(Items listed in a dataset)
○ ○ ○
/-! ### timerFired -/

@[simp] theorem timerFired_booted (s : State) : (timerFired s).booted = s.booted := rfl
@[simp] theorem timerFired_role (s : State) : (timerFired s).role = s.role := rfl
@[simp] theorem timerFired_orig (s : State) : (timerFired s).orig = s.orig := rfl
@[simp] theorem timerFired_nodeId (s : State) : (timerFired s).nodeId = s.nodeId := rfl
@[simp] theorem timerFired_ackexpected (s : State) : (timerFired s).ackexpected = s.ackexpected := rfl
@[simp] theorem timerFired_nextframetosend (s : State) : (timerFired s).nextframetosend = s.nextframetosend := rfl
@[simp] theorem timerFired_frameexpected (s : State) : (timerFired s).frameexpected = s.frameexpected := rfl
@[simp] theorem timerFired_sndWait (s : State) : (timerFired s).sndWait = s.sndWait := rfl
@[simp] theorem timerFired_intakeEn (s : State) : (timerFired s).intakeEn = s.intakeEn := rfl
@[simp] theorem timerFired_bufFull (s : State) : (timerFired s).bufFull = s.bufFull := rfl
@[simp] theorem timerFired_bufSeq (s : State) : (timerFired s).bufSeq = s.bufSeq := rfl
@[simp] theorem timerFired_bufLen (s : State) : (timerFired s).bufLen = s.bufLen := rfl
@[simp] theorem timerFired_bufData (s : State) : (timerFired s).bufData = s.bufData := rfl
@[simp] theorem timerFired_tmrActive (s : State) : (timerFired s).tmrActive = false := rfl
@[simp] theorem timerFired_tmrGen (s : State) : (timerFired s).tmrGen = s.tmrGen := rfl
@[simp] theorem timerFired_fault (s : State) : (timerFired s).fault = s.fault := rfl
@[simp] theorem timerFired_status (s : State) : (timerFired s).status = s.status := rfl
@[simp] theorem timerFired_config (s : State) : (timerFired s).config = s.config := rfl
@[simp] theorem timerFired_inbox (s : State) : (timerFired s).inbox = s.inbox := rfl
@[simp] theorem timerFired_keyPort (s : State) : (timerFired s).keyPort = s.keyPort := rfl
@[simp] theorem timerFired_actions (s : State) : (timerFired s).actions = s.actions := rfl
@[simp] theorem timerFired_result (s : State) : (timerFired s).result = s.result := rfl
○ ○ ○
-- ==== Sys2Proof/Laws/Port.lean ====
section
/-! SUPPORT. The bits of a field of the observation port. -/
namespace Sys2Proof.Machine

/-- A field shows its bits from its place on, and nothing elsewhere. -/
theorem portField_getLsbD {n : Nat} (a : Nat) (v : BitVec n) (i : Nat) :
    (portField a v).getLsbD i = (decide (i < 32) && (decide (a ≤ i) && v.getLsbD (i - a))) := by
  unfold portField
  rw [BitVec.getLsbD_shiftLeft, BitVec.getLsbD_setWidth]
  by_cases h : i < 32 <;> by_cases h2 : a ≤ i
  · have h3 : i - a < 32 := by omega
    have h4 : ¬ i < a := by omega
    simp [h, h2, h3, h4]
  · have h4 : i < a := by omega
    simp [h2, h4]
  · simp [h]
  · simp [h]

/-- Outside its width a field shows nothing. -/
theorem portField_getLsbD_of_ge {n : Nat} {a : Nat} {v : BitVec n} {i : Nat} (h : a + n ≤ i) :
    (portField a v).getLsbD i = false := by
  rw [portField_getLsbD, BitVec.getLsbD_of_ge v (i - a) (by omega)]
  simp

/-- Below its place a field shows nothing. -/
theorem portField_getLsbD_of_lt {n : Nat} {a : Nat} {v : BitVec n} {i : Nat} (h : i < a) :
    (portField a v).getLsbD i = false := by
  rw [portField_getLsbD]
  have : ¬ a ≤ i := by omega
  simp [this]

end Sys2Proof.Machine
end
○ ○ ○
**TASK:** Whenever a line above includes the string "omega", copy it.

**SOLUTION TO THE PROBLEM:**
  · have h3 : i - a < 32 := by omega
    have h4 : ¬ i < a := by omega
  · have h4 : i < a := by omega
  rw [portField_getLsbD, BitVec.getLsbD_of_ge v (i - a) (by omega)]
  have : ¬ a ≤ i := by omega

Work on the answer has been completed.